Tuning Hyperparameters of Machine Learning Algorithms and Deep

Neural Networks Using Metaheuristics: A Bioinformatics Study on
Biomedical and Biological Cases

Sajjad Nematzadeh*,1,3, Farzad Kiani2, Mahsa Torkamanian-Afshar1, Nizamettin Aydin3

1
Faculty of Engineering and Architecture, Department of Computer Engineering, Nisantasi University,
Turkey.
2
Software Engineering Department, Faculty of Engineering and Natural Science, Istinye University, Istanbul,
Turkey.
3
Department of Computer Engineering, Faculty of Electrical and Electronics, Yildiz Technical University,
Istanbul, Turkey.
*
Corresponding Author: E-mail: nematzadeh.sajjad@gmail.com

Abstract

The performance of a model in machine learning problems highly depends on the dataset and training algorithms.
Choosing the right training algorithm can change the tale of a model.

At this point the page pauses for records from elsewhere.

/-- A word that agrees with the encoding outside the open bits matches the row too. -/
theorem rowMatches_of_decode {w : Word} {i : Instr} (h : decode w = .ok i) : i.row.Matches w := by
  have hagree : w &&& ~~~(openBits i) = encode i &&& ~~~(openBits i) := agreeOutsideOpenBits_of_decode h
  calc w &&& i.row.mask
      = (w &&& ~~~(openBits i)) &&& i.row.mask := by rw [BitVec.and_assoc, not_openBits_and_rowMask]
    _ = (encode i &&& ~~~(openBits i)) &&& i.row.mask := by rw [hagree]
    _ = encode i &&& i.row.mask := by rw [BitVec.and_assoc, not_openBits_and_rowMask]
    _ = i.row.value := rowMatches_encode i

/-! ### A word that matches a row decodes to an instruction of the row -/

/-- Every word of the row decodes to an instruction whose row it is. -/
def RowDecodes (row : TableRow) : Prop := ∀ w : Word, row.Matches w → ∃ i, decode w = .ok i ∧ i.row = row

theorem RowDecodes.of_encodes {mask value : Word} {f : Word → Instr} (h : Encodes mask value f)
    (hrow : ∀ w, (f w).row = ⟨mask, value⟩) : RowDecodes ⟨mask, value⟩ :=
  fun w hw => ⟨f w, h w hw, hrow w⟩

theorem rowDecodes_upperAndJumps : ∀ row ∈ tableUpperAndJumps, RowDecodes row := by
  obtain ⟨hlui, hauipc, -⟩ := upperImmediates
  obtain ⟨hjal, -⟩ := jumpAndLink
  obtain ⟨hjalr, -⟩ := jumpAndLinkRegister
  simp only [tableUpperAndJumps, List.forall_mem_cons]
  exact ⟨.of_encodes hlui fun _ => rfl, .of_encodes hauipc fun _ => rfl, .of_encodes hjal fun _ => rfl,
    .of_encodes hjalr fun _ => rfl, List.forall_mem_nil _⟩

theorem rowDecodes_branches : ∀ row ∈ tableBranches, RowDecodes row := by
  obtain ⟨hbeq, hbne, -⟩ := equalityBranches
  obtain ⟨hblt, hbge, -⟩ := signedBranches
  obtain ⟨hbltu, hbgeu, -⟩ := unsignedBranches
  simp only [tableBranches, List.forall_mem_cons]
  exact ⟨.of_encodes hbeq fun _ => rfl, .of_encodes hbne fun _ => rfl, .of_encodes hblt fun _ => rfl,
    .of_encodes hbge fun _ => rfl, .of_encodes hbltu fun _ => rfl, .of_encodes hbgeu fun _ => rfl, List.forall_mem_nil _⟩

theorem rowDecodes_loadsAndStores : ∀ row ∈ tableLoadsAndStores, RowDecodes row := by
  obtain ⟨hlb, hlh, -⟩ := signedLoads
  obtain ⟨hlw, -⟩ := loadWord
  obtain ⟨hlbu, hlhu, -⟩ := unsignedLoads
  obtain ⟨hsb, hsh, hsw, -⟩ := storesOfEachWidth
  simp only [tableLoadsAndStores, List.forall_mem_cons]
  exact ⟨.of_encodes hlb fun _ => rfl, .of_encodes hlh fun _ => rfl, .of_encodes hlw fun _ => rfl,
    .of_encodes hlbu fun _ => rfl, .of_encodes hlhu fun _ => rfl, .of_encodes hsb fun _ => rfl,
    .of_encodes hsh fun _ => rfl, .of_encodes hsw fun _ => rfl, List.forall_mem_nil _⟩

theorem rowDecodes_aluImmediate : ∀ row ∈ tableAluImmediate, RowDecodes row := by
  obtain ⟨haddi, -⟩ := addImmediate
  obtain ⟨hslti, hsltiu, -⟩ := immediateCompares
  obtain ⟨hxori, hori, handi, -⟩ := immediateLogic
  obtain ⟨hslli, hsrli, hsrai, -⟩ := immediateShifts
  simp only [tableAluImmediate, List.forall_mem_cons]
  exact ⟨.of_encodes haddi fun _ => rfl, .of_encodes hslti fun _ => rfl, .of_encodes hsltiu fun _ => rfl,
    .of_encodes hxori fun _ => rfl, .of_encodes hori fun _ => rfl, .of_encodes handi fun _ => rfl,
    .of_encodes hslli fun _ => rfl, .of_encodes hsrli fun _ => rfl, .of_encodes hsrai fun _ => rfl,
    List.forall_mem_nil _⟩

theorem rowDecodes_aluRegister : ∀ row ∈ tableAluRegister, RowDecodes row := by
  obtain ⟨hadd, hsub, -⟩ := addAndSub
  obtain ⟨hsll, hsrl, hsra, -⟩ := registerShifts
  obtain ⟨hslt, hsltu, -⟩ := registerCompares
  obtain ⟨hxor, hor, hand, -⟩ := registerLogic
  simp only [tableAluRegister, List.forall_mem_cons]
  exact ⟨.of_encodes hadd fun _ => rfl, .of_encodes hsub fun _ => rfl, .of_encodes hsll fun _ => rfl,
    .of_encodes hslt fun _ => rfl, .of_encodes hsltu fun _ => rfl, .of_encodes hxor fun _ => rfl,
    .of_encodes hsrl fun _ => rfl, .of_encodes hsra fun _ => rfl, .of_encodes hor fun _ => rfl,
    .of_encodes hand fun _ => rfl, List.forall_mem_nil _⟩

theorem rowDecodes_opcodeTable : ∀ row ∈ opcodeTable, RowDecodes row := by
  simp only [opcodeTable, List.forall_mem_append]
  exact ⟨⟨⟨⟨rowDecodes_upperAndJumps, rowDecodes_branches⟩, rowDecodes_loadsAndStores⟩, rowDecodes_aluImmediate⟩,
    rowDecodes_aluRegister⟩

/-! ### The table decides -/

/-- Two matching rows are the row of the one instruction the word decodes to. -/
theorem row_unique {w : Word} {r1 r2 : TableRow} (h1 : r1 ∈ opcodeTable) (h2 : r2 ∈ opcodeTable)
    (hw1 : r1.Matches w) (hw2 : r2.Matches w) : r1 = r2 := by
  obtain ⟨i, hi, rfl⟩ := rowDecodes_opcodeTable r1 h1 w hw1
  obtain ⟨j, hj, rfl⟩ := rowDecodes_opcodeTable r2 h2 w hw2
  rw [hi] at hj
  cases hj; rfl

/-- A supported opcode leaves two outcomes, and an instruction's row would match. -/
theorem decode_eq_illegal_of_no_row {w : Word} (hopcode : w.toNat % 128 ∈ supportedOpcodes)
    (hrows : ∀ row ∈ opcodeTable, w &&& row.mask ≠ row.value) : decode w = .error .illegalEncoding := by
  cases h : decode w with
  | ok i => exact absurd (rowMatches_of_decode h) (hrows _ (row_mem_opcodeTable i))
  | error e =>
    cases e with
    | unsupportedOpcode =>
      obtain ⟨hunsupported, -, -⟩ := unsupportedOpcodeExactly w
      exact absurd hopcode (hunsupported.1 h)
    | illegalEncoding => rfl
    | truncated => exact absurd h (decode_ne_truncated w)

/-- Settles O4: the four clauses, each a lemma above. -/
theorem tableDecidesTheInstruction : Obligations.TableDecidesTheInstruction :=
  ⟨fun _ i h => ⟨row_mem_opcodeTable i, rowMatches_of_decode h⟩,
   fun w row hrow => rowDecodes_opcodeTable row hrow w,
   fun _ _ _ => row_unique,
   fun _ => decode_eq_illegal_of_no_row⟩

/-- Settles O1: each word matches its instruction's mask, and its operands are read from its fields. -/
theorem decodesWordsOfTheSpec : Obligations.DecodesWordsOfTheSpec := by
  obtain ⟨hadd, hsub, -⟩ := addAndSub
  obtain ⟨haddi, -⟩ := addImmediate
  obtain ⟨-, -, hsrai, -⟩ := immediateShifts
  obtain ⟨hlw, -⟩ := loadWord
  obtain ⟨-, -, hsw, -⟩ := storesOfEachWidth
  obtain ⟨hlui, -⟩ := upperImmediates
  obtain ⟨hbeq, -⟩ := equalityBranches
  obtain ⟨hjal, -⟩ := jumpAndLink
  obtain ⟨hjalr, -⟩ := jumpAndLinkRegister
  exact ⟨hadd _ rfl, hsub _ rfl, haddi _ rfl, hsrai _ rfl, hlw _ rfl, hsw _ rfl, hlui _ rfl, hbeq _ rfl, hjal _ rfl,
    hjalr _ rfl⟩

end Sys2Proof
end

section
/-! PROOFS. What each instruction changes, tied to its own operands (40_execution_engine.md R95 to R97, R99; files 41 to 45): the
register it writes is its `destination`, the bytes it stores are those of `storedTo`, and its pc is `pcAfter`. -/

namespace Sys2Proof

open Sys2Proof.Machine Sys2Proof.Claims

/-! ### The frame (R95) -/

/-- A completed instruction writes its own `rd`, or moves the pc alone, or stores at its own address: never two of these. -/
theorem exec_next_frame {i : Instr} {s t : State} (h : exec i s = .next t) :
    (∃ rd v p, destination i = some rd ∧ storedTo i s = none ∧ t = setPc (writeReg s rd v) p) ∨
    (∃ p, destination i = none ∧ storedTo i s = none ∧ t = setPc s p) ∨
    (∃ a n v p, destination i = none ∧ storedTo i s = some (a, n) ∧
      t = setPc { s with mem := storeLE s.mem a.toNat v n } p) := by
  cases i with
  | lb | lh | lw | lbu | lhu =>
    obtain ⟨-, ht⟩ := loadWith_next h
    exact .inl ⟨_, _, _, rfl, rfl, ht⟩
  | sb | sh | sw =>
    obtain ⟨-, ht⟩ := storeWith_next h
    exact .inr (.inr ⟨_, _, _, _, rfl, rfl, ht⟩)
  | beq | bne | blt | bge | bltu | bgeu => cases h; exact .inr (.inl ⟨_, rfl, rfl, rfl⟩)
  | _ => cases h; exact .inl ⟨_, _, _, rfl, rfl, rfl⟩

/-- Settles O38: each of the three shapes leaves everything else as it was. -/
theorem oneWriteEachInstruction : Obligations.OneWriteEachInstruction := by
  intro i s t h
  obtain ⟨rd, v, p, hrd, hstore, rfl⟩ | ⟨p, hrd, hstore, rfl⟩ | ⟨a, n, v, p, hrd, hstore, rfl⟩ := exec_next_frame h
  · refine ⟨fun r hr => ?_, fun x _ => by simp, by simp, .inr hstore⟩
    have hne : r ≠ rd := fun e => hr (by rw [hrd, e])
    simp [hne]
  · exact ⟨fun _ _ => rfl, fun _ _ => rfl, rfl, .inl hrd⟩
  · refine ⟨fun _ _ => rfl, fun x hx => ?_, rfl, .inl hrd⟩
    have hout : x < a.toNat ∨ a.toNat + n ≤ x := hx a n hstore
    rw [byteAt_setPc, byteAt_storeLE, if_neg (by omega)]

/-! ### The pc (R97, R99) -/

/-- The pc of a completed branch, whatever its condition (R170). -/
theorem pc_of_branch {i : Instr} {s t : State} {imm13 : BitVec 13} {test : Bool} {P : Prop} [Decidable P]
    (hexec : exec i s = .next (setPc s (if test then s.pc + sext13 imm13 else s.pc + 4#32)))
    (htest : test = true ↔ P) (h : exec i s = .next t) :
    t.pc = if P then BitVec.ofInt 32 (s.pc.toNat + imm13.toInt) else BitVec.ofNat 32 (s.pc.toNat + 4) := by
  obtain ⟨u, hu, hpc, -⟩ := transfers_of_branch hexec htest
  rw [h] at hu
  cases hu
  rw [hpc, ← nextPc_eq]
  rfl

/-- Settles O35: by the constructors; what is no branch or jump advances by 4. -/
theorem pcAfterEveryInstruction : Obligations.PcAfterEveryInstruction := by
  intro i s t h
  cases i with
  | beq => exact pc_of_branch (exec_beq ..) beq_iff_eq h
  | bne => exact pc_of_branch (exec_bne ..) bne_iff_ne h
  | blt => exact pc_of_branch (exec_blt ..) (lessSigned_iff ..) h
  | bge => exact pc_of_branch (exec_bge ..) (not_lessSigned_iff ..) h
  | bltu => exact pc_of_branch (exec_bltu ..) (lessUnsigned_iff ..) h
  | bgeu => exact pc_of_branch (exec_bgeu ..) (not_lessUnsigned_iff ..) h
  | jal => cases h; exact jalTarget_eq ..
  | jalr => cases h; exact jalrTarget_eq ..
  | lb | lh | lw | lbu | lhu => obtain ⟨-, rfl⟩ := loadWith_next h; exact nextPc_eq s
  | sb | sh | sw => obtain ⟨-, rfl⟩ := storeWith_next h; exact nextPc_eq s
  | _ => cases h; exact nextPc_eq s

/-! ### The error of an instruction (R204) -/

/-- The instruction is a load or a store of `n` bytes whose effective address is `ea` (R140, R147). -/
def Accesses (i : Instr) (s : State) (ea : Word) (n : Nat) : Prop :=
  ∃ a b : RegIdx, ∃ imm12 : BitVec 12,
    (ea = effectiveAddress s b imm12 ∧
      ((n = 1 ∧ (i = .lb a b imm12 ∨ i = .lbu a b imm12)) ∨ (n = 2 ∧ (i = .lh a b imm12 ∨ i = .lhu a b imm12)) ∨
        (n = 4 ∧ i = .lw a b imm12))) ∨
    (ea = effectiveAddress s a imm12 ∧
      ((n = 1 ∧ i = .sb a b imm12) ∨ (n = 2 ∧ i = .sh a b imm12) ∨ (n = 4 ∧ i = .sw a b imm12)))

While some algorithms have a great
performance in some datasets, they may fall into trouble in other datasets. Moreover, by adjusting hyperparameters
of an algorithm, which controls the training processes, the performance can be improved. This study contributes
a method to tune hyperparameters of machine learning algorithms using Grey Wolf Optimization (GWO) and
Genetic algorithm (GA) metaheuristics. Also, 11 different algorithms including Averaged Perceptron, FastTree,
FastForest, Light Gradient Boost Machine (LGBM), Limited memory Broyden Fletcher Goldfarb Shanno
algorithm Maximum Entropy (LbfgsMxEnt), Linear Support Vector Machine (LinearSVM), and a Deep Neural
Network (DNN) including four architectures are employed on 11 datasets in different biological, biomedical, and
nature categories such as molecular interactions, cancer, clinical diagnosis, behavior related predictions, RGB
images of human skin, and X-rays images of Covid19 and cardiomegaly patients. Our results show that in all
trials, the performance of the training phases is improved. Also, GWO demonstrates a better performance with a
p-value of 2.6E-5. Moreover, in most experiment cases of this study, the metaheuristic methods demonstrate better
performance and faster convergence than Exhaustive Grid Search (EGS). The proposed method just receives a
dataset as an input and suggests the best-explored algorithm with related arguments. So, it is appropriate for
datasets with unknown distribution, machine learning algorithms with complex behavior, or users who are not
experts in analytical statistics and data science algorithms.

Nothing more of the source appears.